-- ==== Sys2Proof/Syntax.lean ====
section
/-!
DEFINITION. The syntax: the two SPI frames (30_encoding.md R74) and the fourteen caller operations (30_encoding.md R81),
one constructor per row of spec/opcode_table.json.
-/

namespace Sys2Proof

/-- The instructions. A chip address of `init`, a pin number, a pin value and a length are held as the caller passes
them, so that a value outside its type is a term that `WellFormed` and `exec` refuse (60_exceptions.md R128). The
handle of a frame is the one whose chip-select line is asserted around it (20_memory.md R49; log 4). -/
inductive Instr where
  /-- WR_FRAME: a format-W frame `[0x40 | (a << 1), r, v]` on the line of `h` (R74, R85; log 4). -/
  | wrFrame (h : Handle) (a : ChipAddr) (r v : Byte)
  /-- RD_FRAME: a format-R frame `[0x41 | (a << 1), r]` on the line of `h`, one byte received (R74, R85; log 4). -/
  | rdFrame (h : Handle) (a : ChipAddr) (r : Byte)
  /-- INIT h, chip_addr, transport, cs (R89). -/
  | init (h : Handle) (chip : Byte) (tp cs : Presence)
  /-- DESTROY h (R90). -/
  | destroy (h : Handle)
  /-- WRITE_REG h, reg_index, value (R87). -/
  | writeReg (h : Handle) (i v : Byte)
  /-- READ_REG h, reg_index, out (R88). -/
  | readReg (h : Handle) (i : Byte) (out : Presence)
  /-- SET_PORT_MODE h, port, mode (R93). -/
  | setPortMode (h : Handle) (p : Port) (m : PortMode)
  /-- WRITE_PIN h, pin, port, value (R94). -/
  | writePin (h : Handle) (pin : Byte) (p : Port) (value : Byte)
  /-- WRITE_PORT h, port, value (R95). -/
  | writePort (h : Handle) (p : Port) (v : Byte)
  /-- READ_PIN h, pin, port (R96). -/
  | readPin (h : Handle) (pin : Byte) (p : Port)
  /-- READ_PORT h, port (R97). -/
  | readPort (h : Handle) (p : Port)
  /-- IS_CONNECTED h (R98). -/
  | isConnected (h : Handle)
  /-- READ_BYTE addr (R103). -/
  | readByte (a : Addr)
  /-- WRITE_BYTE addr, value (R104). -/
  | writeByte (a : Addr) (v : Byte)
  /-- READ_BYTES start, length, buf (R105). -/
  | readBytes (start : Addr) (len : Nat) (buf : Presence)
  /-- READ_INFO info (R109). -/
  | readInfo (info : Presence)
  deriving DecidableEq, Repr, Inhabited

/-- The block's two encoded interfaces (30_encoding.md, opening): the operations the caller offers, and the SPI frames on
the wire. A selector code and a frame's first byte are never read by the same decoder (log 5). -/
inductive Interface where
  /-- The caller interface: selectors and their operands (R81). -/
  | caller
  /-- The SPI wire: frames (R74). -/
  | wire
  deriving DecidableEq, Repr, Inhabited

/-- One pending request: the interface it arrives on and its bytes (log 1). -/
structure Call where
  via : Interface
  bytes : List Byte
  deriving DecidableEq, Repr, Inhabited

end Sys2Proof
end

▸ Task to complete: Could you restate, word for word, the lines above from the one with "DESTROY h (R90). -/" to the one with "IS_CONNECTED h (R98). -/", both included?

▸ Exercise solution:
  /-- DESTROY h (R90). -/
  | destroy (h : Handle)
  /-- WRITE_REG h, reg_index, value (R87). -/
  | writeReg (h : Handle) (i v : Byte)
  /-- READ_REG h, reg_index, out (R88). -/
  | readReg (h : Handle) (i : Byte) (out : Presence)
  /-- SET_PORT_MODE h, port, mode (R93). -/
  | setPortMode (h : Handle) (p : Port) (m : PortMode)
  /-- WRITE_PIN h, pin, port, value (R94). -/
  | writePin (h : Handle) (pin : Byte) (p : Port) (value : Byte)
  /-- WRITE_PORT h, port, value (R95). -/
  | writePort (h : Handle) (p : Port) (v : Byte)
  /-- READ_PIN h, pin, port (R96). -/
  | readPin (h : Handle) (pin : Byte) (p : Port)
  /-- READ_PORT h, port (R97). -/
  | readPort (h : Handle) (p : Port)
  /-- IS_CONNECTED h (R98). -/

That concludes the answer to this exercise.